We next postulated that expression of Tsp-1 in recruited Gr1⁺ myeloid cells in the lungs could generate a metastasis-refractory environment. To test the significance of bone marrow–derived Tsp-1 in modulating metastasis, we generated Tsp-1 deficiency in the bone marrow. Specifically, we harvested bone marrow cells from Tsp-1^−/− mice and transplanted these cells into irradiated syngeneic WT mice to generate a cohort of Tsp-1^−/− BMT mice. As controls, bone marrow from WT mice was transplanted into irradiated WT mice to generate a cohort of WT BMT control mice. As expected of a successful BMT and engraftment of recipient mice with donor bone marrow, Western blot and RT-PCR analysis of peripheral blood leukocytes from Tsp-1^−/− BMT mice showed undetectable Tsp-1 protein levels and low mRNA levels compared with WT BMT controls (Supplementary Figs. S5A and S5B).

We then sought to determine the impact on metastasis of bone marrow–derived Tsp-1 in the lung microenvironment. As such, we examined the ability of Lewis lung carcinoma cells (LLC) to colonize the lungs of mice that received a bone marrow transfer from WT mice or Tsp-1^−/− mice.
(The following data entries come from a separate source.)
/-! `coast` -/

@[simp] theorem coast_params (i : Slot) : (coast i s).params = s.params := by simp [coast]
@[simp] theorem coast_inputs (i : Slot) : (coast i s).inputs = s.inputs := by simp [coast]
@[simp] theorem coast_clock (i : Slot) : (coast i s).clock = s.clock := by simp [coast]
@[simp] theorem coast_linkState (i : Slot) : (coast i s).linkState = s.linkState := by simp [coast]
@[simp] theorem coast_rxBuf (i : Slot) : (coast i s).rxBuf = s.rxBuf := by simp [coast]
@[simp] theorem coast_rxCount (i : Slot) : (coast i s).rxCount = s.rxCount := by simp [coast]
@[simp] theorem coast_prevFrame (i : Slot) : (coast i s).prevFrame = s.prevFrame := by simp [coast]
@[simp] theorem coast_txBuf (i : Slot) : (coast i s).txBuf = s.txBuf := by simp [coast]
@[simp] theorem coast_txIdx (i : Slot) : (coast i s).txIdx = s.txIdx := by simp [coast]
@[simp] theorem coast_lastUpdate (i : Slot) : (coast i s).lastUpdate = s.lastUpdate := by simp [coast]
@[simp] theorem coast_linkConnected (i : Slot) : (coast i s).linkConnected = s.linkConnected := by simp [coast]
@[simp] theorem coast_opMode (i : Slot) : (coast i s).opMode = s.opMode := by simp [coast]
@[simp] theorem coast_ledStatus (i : Slot) : (coast i s).ledStatus = s.ledStatus := by simp [coast]
@[simp] theorem coast_ledPhase (i : Slot) : (coast i s).ledPhase = s.ledPhase := by simp [coast]
@[simp] theorem coast_gameState (i : Slot) : (coast i s).gameState = s.gameState := by simp [coast]
@[simp] theorem coast_targetLaps (i : Slot) : (coast i s).targetLaps = s.targetLaps := by simp [coast]
@[simp] theorem coast_activeCarCount (i : Slot) : (coast i s).activeCarCount = s.activeCarCount := by simp [coast]
@[simp] theorem coast_finishedCarCount (i : Slot) : (coast i s).finishedCarCount = s.finishedCarCount := by simp [coast]
@[simp] theorem coast_gameTime (i : Slot) : (coast i s).gameTime = s.gameTime := by simp [coast]
@[simp] theorem coast_positions (i : Slot) : (coast i s).positions = s.positions := by simp [coast]
@[simp] theorem coast_nextUpdate (i : Slot) : (coast i s).nextUpdate = s.nextUpdate := by simp [coast]
@[simp] theorem coast_cars (i : Slot) : (coast i s).cars = s.cars := by simp [coast]
@[simp] theorem coast_conn (i : Slot) : (coast i s).conn = s.conn := by simp [coast]
@[simp] theorem coast_bindStart (i : Slot) : (coast i s).bindStart = s.bindStart := by simp [coast]
@[simp] theorem coast_bindTarget (i : Slot) : (coast i s).bindTarget = s.bindTarget := by simp [coast]
@[simp] theorem coast_finishPending (i : Slot) : (coast i s).finishPending = s.finishPending := by simp [coast]
@[simp] theorem coast_finishDeadline (i : Slot) : (coast i s).finishDeadline = s.finishDeadline := by simp [coast]
@[simp] theorem coast_cmdStatus (i : Slot) : (coast i s).cmdStatus = s.cmdStatus := by simp [coast]
@[simp] theorem coast_cmdResult (i : Slot) : (coast i s).cmdResult = s.cmdResult := by simp [coast]
@[simp] theorem coast_eventQ (i : Slot) : (coast i s).eventQ = s.eventQ := by simp [coast]
@[simp] theorem coast_diagLog (i : Slot) : (coast i s).diagLog = s.diagLog := by simp [coast]
@[simp] theorem coast_txOut (i : Slot) : (coast i s).txOut = s.txOut := by simp [coast]
@[simp] theorem coast_fault (i : Slot) : (coast i s).fault = s.fault := by simp [coast]
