-- ==== Sys2Proof/Tests/Slice0.lean ====
section
/-! SUPPORT. The implementer's own tests. Expected values come from spec/95_test_vectors.md (its sections, worked examples
E1 to E9 and programs P1 to P5, named at each test) or from the encoding tables of spec/30_encoding.md; and for every
statement with hypotheses a witness: concrete operands and states that meet them, one for each clause. -/

namespace Sys2Proof.Tests

open Sys2Proof.Machine

-- Each test waits for the kernel; one at a time keeps the number of threads small.
set_option Elab.async false

/-! States and readers. -/

/-- The idle frame `I` of P2. -/
def idleFrame : InFrame := #v[0xBF, 0xFF, 0xFF, 0xFF, 0xFF, 0xFF, 0xFF, 0, 0, 0, 0, 0, 0, 0xFF, 0x83]

/-- The frame of P3 step 3: car id 1, 1000 ticks. -/
def carOneFrame : InFrame := #v[0xBF, 0xFF, 0xFF, 0xFF, 0xFF, 0xFF, 0xFF, 0, 1, 0, 0, 0x03, 0xE8, 0xFF, 0xFC]

/-- The part of P1's end state that the tests read, with the clock at 37,500. -/
def linked (g : GameState) : State :=
  { State.reset with
    clock := 37500, linkState := .read, prevFrame := idleFrame, linkConnected := true, ledStatus := 0x7F#8,
    conn := Vector.replicate 6 true, lastUpdate := 25000, gameState := g }

/-- `s` with fourteen bytes of `f` received. -/
def received (f : InFrame) (s : State) : State := { s with rxBuf := f.set 14 0, rxCount := 14 }

/-- One field of the state an instruction leads to. -/
def after {α : Type} (i : Instr) (s : State) (f : State → α) : Option α :=
  match exec i s with
  | .next t => some (f t)
  | .fault _ => none
  | .refused _ => none

/-- The response registers and one field more. -/
def respAnd {α : Type} (f : State → α) (s : State) : CmdStatus × BitVec 32 × α := (s.cmdStatus, s.cmdResult, f s)

/-! Well-formedness: for each check an ill-formed term, which it refuses (§2.5), and the boundary values it accepts. -/

theorem test_wellFormed_refuses_car : (Instr.bind 6).wellFormed .default = false := by decide
theorem test_wellFormed_refuses_empty_mask : (Instr.init 3 0x00).wellFormed .default = false := by decide
theorem test_wellFormed_refuses_mask_id_six : (Instr.init 3 0x43).wellFormed .default = false := by decide
theorem test_wellFormed_refuses_rate_zero : (Instr.setPowerRate 0 0).wellFormed .default = false := by decide
theorem test_wellFormed_refuses_rate_101 : (Instr.setPowerRate 0 101).wellFormed .default = false := by decide
theorem test_wellFormed_refuses_rate_car : (Instr.setPowerRate 6 50).wellFormed .default = false := by decide
theorem test_wellFormed_refuses_power_64 : (Instr.setPower 0 64).wellFormed .default = false := by decide
theorem test_wellFormed_refuses_power_car : (Instr.setPower 6 1).wellFormed .default = false := by decide
theorem test_wellFormed_refuses_brake_car : (Instr.setBrake 6 1).wellFormed .default = false := by decide
theorem test_wellFormed_refuses_lane_car : (Instr.setLaneChange 15 0).wellFormed .default = false := by decide
theorem test_wellFormed_refuses_selector_7 : (Instr.getGameState 7).wellFormed .default = false := by decide
theorem test_wellFormed_refuses_selector_2 : (Instr.getLastUpdate 2).wellFormed .default = false := by decide
theorem test_wellFormed_accepts_boundaries :
    ([Instr.bind 5, .init 0 0x3F, .setPowerRate 5 100, .setPowerRate 0 1, .setPower 5 63, .getGameState 6,
      .getLastUpdate 1].all fun i => i.wellFormed .default) = true := by decide

/-! Decoding: words written out bit by bit from R92, R93, R98 and R99, OP or KIND first. -/

theorem test_decode_stop : decode (.command 0b0001_0000_000000000000000000000000#32) = .ok .stop := by decide
theorem test_decode_init : decode (.command 0b0010_0000_1000000000000011_00000101#32) = .ok (.init 0x8003 0x05) := by decide
theorem test_decode_start : decode (.command 0b0011_0000_000000000000000000000000#32) = .ok .start := by decide
theorem test_decode_bind : decode (.command 0b0100_0010_000000000000000000000000#32) = .ok (.bind 2) := by decide
theorem test_decode_train : decode (.command 0b0101_0000_000000000000000000000000#32) = .ok .train := by decide
theorem test_decode_setPowerRate :
    decode (.command 0b0110_0001_0000000000000000_00110010#32) = .ok (.setPowerRate 1 50) := by decide
theorem test_decode_setPower :
    decode (.command 0b0111_0100_0000000000000000_00111111#32) = .ok (.setPower 4 63) := by decide
theorem test_decode_setBrake :
    decode (.command 0b1000_0100_00000000000000000000000_1#32) = .ok (.setBrake 4 1) := by decide
theorem test_decode_setLaneChange :
    decode (.command 0b1001_0011_00000000000000000000000_1#32) = .ok (.setLaneChange 3 1) := by decide
theorem test_decode_getGameState :
    decode (.command 0b1010_0000_0000000000000000_00000110#32) = .ok (.getGameState 6) := by decide
theorem test_decode_getLastUpdate :
    decode (.command 0b1011_0000_0000000000000000_00000001#32) = .ok (.getLastUpdate 1) := by decide
theorem test_decode_ledReset : decode (.command 0b1100_0000_000000000000000000000000#32) = .ok .ledReset := by decide
theorem test_decode_rxByte : decode (.event 0b0001_01011010#12) = .ok (.rxByte 0x5A) := by decide
theorem test_decode_txReady : decode (.event 0b0010_00000000#12) = .ok .txReady := by decide
theorem test_decode_ioError : decode (.event 0b0011_00000000#12) = .ok .ioError := by decide
theorem test_decode_watchdogTick : decode (.event 0b0100_00000000#12) = .ok .watchdogTick := by decide
theorem test_decode_timerTick : decode (.event 0b0101_00000000#12) = .ok .timerTick := by decide

/-- R94 and §2.5: OP 0 and D, and a field that must be zero. -/
theorem test_decode_rejects_reserved_commands :
    decode (.command 0x00000000) = .error (.reservedOpcode 0) ∧ decode (.command 0xD0000000) = .error (.reservedOpcode 0xD) ∧
    decode (.command 0x13000000) = .error (.nonzeroField 1) ∧ decode (.command 0x21000303) = .error (.nonzeroField 2) ∧
    decode (.command 0x80000002) = .error (.nonzeroField 8) := by decide

/-- R100: KIND 0 and 6, and DATA with an event that has none. -/
theorem test_decode_rejects_reserved_events :
    decode (.event 0x000) = .error (.reservedKind 0) ∧ decode (.event 0x600) = .error (.reservedKind 6) ∧
    decode (.event 0x201) = .error (.nonzeroData 2) := by decide

/-- The rows' widths choose the port (notes/assumptions/11.md). -/
theorem test_table_words :
    decodeTableWord 32 0x93000001 = some (.setLaneChange 3 1) ∧ decodeTableWord 16 0x15A = some (.rxByte 0x5A) := by decide

/-! The codec (§2.1, §2.2). -/

theorem test_crc_check_string :
    crc8 .default [0x31, 0x32, 0x33, 0x34, 0x35, 0x36, 0x37, 0x38, 0x39] = 0xF4 := by decide +kernel

/-- E1: the valid frame, and the frame with bit 0 of byte 14 flipped. -/
theorem test_frame_check : frameOk .default idleFrame = true ∧ frameOk .default (idleFrame.set 14 0x82) = false := by
  decide +kernel

/-- §2.1: drive `[E0,FF,..]` with LED byte 7F. -/
theorem test_encode_out : encodeOut .default 0xFF ((Vector.replicate 6 0xFF#8).set 0 0xE0) 0x7F =
    #v[0xFF, 0xE0, 0xFF, 0xFF, 0xFF, 0xFF, 0xFF, 0x7F, 0x74] := by decide +kernel

theorem test_ticks : ticksToUs .default 1562500 = 10000000 ∧ ticksToUs .default 0xFFFFFFFF = 27487790688 := by decide

/-- E2: the worked ranking. -/
theorem test_ranking :
    rankedSlots (Vector.ofFn fun i => { CarState.reset .default with
      laps := #v[2, 3, 2, 0, 0, 0][i], lastCrossingTime := #v[900, 800, 700, 0, 0, 0][i] }) = [1, 2, 0, 3, 4, 5] := by
  decide +kernel

/-- The codes of R20, R29, R97, R101, R102, R104 and R270. -/
theorem test_codes :
    [LinkState.read, .write, .halted].map linkStateCode = [0, 1, 2] ∧ [LedPhase.idle, .cycle1, .cycle2].map ledPhaseCode = [0, 1, 2] ∧
    [CmdStatus.ok, .invalidArgument].map cmdStatusCode = [0, 1] ∧
    [GameState.stopped, .countdown, .race, .starting, .training, .binding].map gameStateCode = [0, 1, 2, 3, 4, 5] ∧
    buttonPriority.map buttonCode = [0, 1, 2, 3, 4, 5] ∧
    [DiagCode.ioFailure, .disconnect, .reopen, .connected].map diagCode = [1, 2, 3, 4] ∧
    [ErrorClass.frameCorrupt, .ioFailure, .invalidArgument, .linkSilence, .evqOverflow, .illegalEvent].map errorCode =
      [1, 2, 3, 4, 5, 6] := by decide

/-- R52: equal clock values are allowed, a decrease is not. -/
theorem test_clock_duty :
    clockMonotone { State.reset with inputs := [{ t := 5, word := .event 0x200 }, { t := 5, word := .event 0x200 }] } = true ∧
    clockMonotone { State.reset with inputs := [{ t := 5, word := .event 0x200 }, { t := 4, word := .event 0x200 }] } = false := by
  decide +kernel

/-! Commands (§2.4, §2.5). -/

/-- `cut_power` keeps the brake: 3F becomes 7F; no event in STOPPED. -/
theorem test_stop_in_stopped :
    after .stop { linked .stopped with drive := Vector.replicate 6 0x3F } (respAnd fun t => (t.drive[0], t.eventQ)) =
      some (.ok, 0, 0x7F, []) := by decide +kernel
theorem test_stop_in_race :
    after .stop { linked .race with drive := Vector.replicate 6 0xC0 } (fun t => (t.gameState, t.drive[5], t.eventQ, t.ledPhase)) =
      some (.stopped, 0xFF, [.stateChange .stopped], .cycle1) := by decide +kernel

/-- P2 step 2. -/
theorem test_init :
    after (.init 3 0x03) (linked .stopped) (fun t => (t.cmdStatus, t.gameState, t.eventQ)) =
      some (.ok, .countdown, [.stateChange .countdown]) ∧
    after (.init 3 0x03) (linked .stopped) (fun t => (t.activeCarCount, t.targetLaps, t.cars[1].active, t.cars[2].active)) =
      some (2, 3, true, false) := by decide +kernel
theorem test_init_rejects :
    after (.init 3 0x43) (linked .stopped) (respAnd fun t => (t.gameState, t.activeCarCount)) =
      some (.invalidArgument, 0, .stopped, 0) := by decide +kernel

theorem test_start :
    after .start (linked .countdown) (respAnd fun t => (t.gameState, t.eventQ)) =
      some (.ok, 0, .starting, [.stateChange .starting]) := by decide +kernel
theorem test_start_elsewhere :
    after .start (linked .stopped) (respAnd fun t => (t.gameState, t.eventQ)) = some (.ok, 0, .stopped, []) := by
  decide +kernel

/-- P5 step 1, from BINDING through STOPPED where it is not STOPPED already. -/
theorem test_bind :
    after (.bind 2) (linked .stopped) (fun t => (t.cmdStatus, t.gameState, t.eventQ)) =
      some (.ok, .binding, [.stateChange .binding]) ∧
    after (.bind 2) (linked .stopped) (fun t => (t.bindStart, t.bindTarget)) = some (37500, 2) := by decide +kernel
theorem test_bind_via_stopped :
    after (.bind 5) (linked .binding) (fun t => t.eventQ) = some [.stateChange .stopped, .stateChange .binding] := by
  decide +kernel

theorem test_train :
    after .train (linked .stopped) (respAnd fun t => (t.gameState, t.eventQ)) =
      some (.ok, 0, .training, [.stateChange .training]) := by decide +kernel

theorem test_setPowerRate :
    after (.setPowerRate 1 50) (linked .race) (respAnd fun t => (t.cars[1].powerRate, t.cars[0].powerRate)) =
      some (.ok, 0, 50, 100) := by decide +kernel
theorem test_setPowerRate_rejects :
    after (.setPowerRate 0 101) (linked .race) (respAnd fun t => t.cars[0].powerRate) =
      some (.invalidArgument, 0, 100) := by decide +kernel

/-- E5: rate 50, power 63 gives E0. -/
theorem test_setPower :
    after (.setPower 0 63) { linked .race with cars := Vector.replicate 6 { CarState.reset .default with powerRate := 50 } }
      (respAnd fun t => (t.drive[0], t.drive[1])) = some (.ok, 0, 0xE0, 0xFF) := by decide +kernel
/-- From 7F, power 63: the brake is kept. -/
theorem test_setPower_keeps_brake :
    after (.setPower 0 63) { linked .race with drive := Vector.replicate 6 0x7F } (fun t => t.drive[0]) = some 0x40 := by
  decide +kernel

theorem test_setBrake :
    after (.setBrake 4 1) (linked .stopped) (respAnd fun t => t.drive) =
      some (.ok, 0, #v[0xFF, 0xFF, 0xFF, 0xFF, 0x7F, 0xFF]) := by decide +kernel
theorem test_setBrake_off :
    after (.setBrake 4 0) { linked .stopped with drive := Vector.replicate 6 0x3F } (fun t => t.drive[4]) = some 0xBF := by
  decide +kernel

theorem test_setLaneChange :
    after (.setLaneChange 3 1) (linked .stopped) (respAnd fun t => t.drive) =
      some (.ok, 0, #v[0xFF, 0xFF, 0xFF, 0xBF, 0xFF, 0xFF]) := by decide +kernel
theorem test_setLaneChange_rejects :
    after (.setLaneChange 6 1) (linked .stopped) (respAnd fun t => t.drive[5]) = some (.invalidArgument, 0, 0xFF) := by
  decide +kernel

/-- §2.5: the positions `[1,0,2,3,4,5]` pack to 2C681. -/
theorem test_getGameState_positions :
    after (.getGameState 6) { linked .training with positions := #v[1, 0, 2, 3, 4, 5] } (respAnd fun t => t.gameState) =
      some (.ok, 0x2C681, .training) := by decide +kernel
theorem test_getGameState_rejects :
    after (.getGameState 7) (linked .training) (respAnd fun t => t.gameState) = some (.invalidArgument, 0, .training) := by
  decide +kernel

/-- The two halves of R96. -/
theorem test_getLastUpdate :
    after (.getLastUpdate 0) { linked .stopped with lastUpdate := 0x1234_0000_5678 } (respAnd fun t => t.lastUpdate) =
      some (.ok, 0x5678, 0x1234_0000_5678) := by decide +kernel
theorem test_getLastUpdate_high :
    after (.getLastUpdate 1) { linked .stopped with lastUpdate := 0x1234_0000_5678 } (fun t => t.cmdResult) =
      some 0x1234 := by decide +kernel

theorem test_ledReset :
    after .ledReset { linked .race with ledPhase := .cycle2 } (respAnd fun t => (t.ledPhase, t.ledStatus)) =
      some (.ok, 0, .cycle1, 0x7F) := by decide +kernel

/-! Link events and the frame path (§2.6 to §2.8). -/

/-- P4 step 8: dropped while HALTED. -/
theorem test_rxByte_dropped :
    after (.rxByte 0x55) { linked .race with linkState := .halted } (fun t => (t.rxCount, t.rxBuf[0])) = some (0, 0) := by
  decide +kernel
/-- P3 step 3: the fifteenth byte of a false-start frame; LED cycle 1 runs in the same step. -/
theorem test_rxByte_false_start :
    after (.rxByte 0xFC) (received carOneFrame { linked .starting with ledPhase := .cycle1 })
      (fun t => (t.gameState, t.eventQ, t.linkState)) = some (.stopped, [.falseStart 0, .stateChange .stopped], .write) ∧
    after (.rxByte 0xFC) (received carOneFrame { linked .starting with ledPhase := .cycle1 })
      (fun t => (t.txBuf, t.lastUpdate)) = some (#v[0xFF, 0xFF, 0xFF, 0xFF, 0xFF, 0xFF, 0xFF, 0xFF, 0xD7], 37500) := by
  decide +kernel

/-- P2 step 11: car id 1 at 15 s after a first crossing at 10 s, here with the update boundary at 2 s. -/
theorem test_frame_lap :
    let s := { linked .race with
      cars := (linked .race).cars.set 0 { CarState.reset .default with
        active := true, laps := 1, lastCrossingTime := 10000000, startTime := 10000000 }
      activeCarCount := 1, targetLaps := 3, nextUpdate := 2000000 }
    let f : InFrame := #v[0xBF, 0xFF, 0xFF, 0xFF, 0xFF, 0xFF, 0xFF, 0, 1, 0, 0x23, 0xC3, 0x46, 0xFF, 0]
    let t := onFrame f idleFrame s
    (t.eventQ, t.cars[0].laps, t.cars[0].bestLapTime, t.gameTime, t.nextUpdate) =
      ([.lap 0 1 5000000 true, .gameUpdate 15000000 [0]], 2, 5000000, 15000000, 3000000) := by decide +kernel

/-- §2.7 buttons: F6 after FF is START; F7 after F6 is ENTER; FF after 00 is nothing. -/
theorem test_frame_buttons :
    (buttonStep (idleFrame.set 13 0xF6) idleFrame (linked .stopped)).eventQ = [.button .start] ∧
    (buttonStep (idleFrame.set 13 0xF7) (idleFrame.set 13 0xF6) (linked .stopped)).eventQ = [.button .enter] ∧
    (buttonStep idleFrame (Vector.replicate 15 0) (linked .stopped)).eventQ = [] := by decide +kernel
Specifically, we injected LLC cells stably expressing the firefly luciferase gene (LLC-luc) (2, 14) via tail vein and monitored lung metastases. Strikingly, we observed accelerated metastases in Tsp-1^−/− BMT mice compared with WT BMT mice (Fig. 3A and B). Western blot analysis of the total lung lysates showed complete absence of Tsp-1 in the lungs of Tsp-1^−/− BMT mice (Fig. 3C), indicating that in a metastatic setting the bone marrow–derived cells are the main source of Tsp-1 in the lung parenchyma. Moreover, as expected, in Tsp-1^−/− BMT mice, the Gr1⁺ cells were devoid of Tsp-1 expression (Supplementary Fig. S6). Importantly, Tsp-1 deficiency in the bone marrow cells in Tsp-1^−/− BMT mice did not perturb the recruitment of Gr1⁺ cells in the lung microenvironment compared with WT BMT mice (Supplementary Fig. S6), nor did the lack of Tsp-1 perturb the biogenesis of other bone marrow hematopoietic cells (Supplementary Fig. S5C). To exclude the possibility that enhanced metastasis was due to differential tumor cell seeding in the lung parenchyma of Tsp-1^−/− BMT mice, we conducted a seeding experiment. We found, via a time course evaluation of the lungs following administration of tumor cells, that seeding efficiency was comparable in the lungs of BMT mice regardless of the donor source (Supplementary Fig. S7).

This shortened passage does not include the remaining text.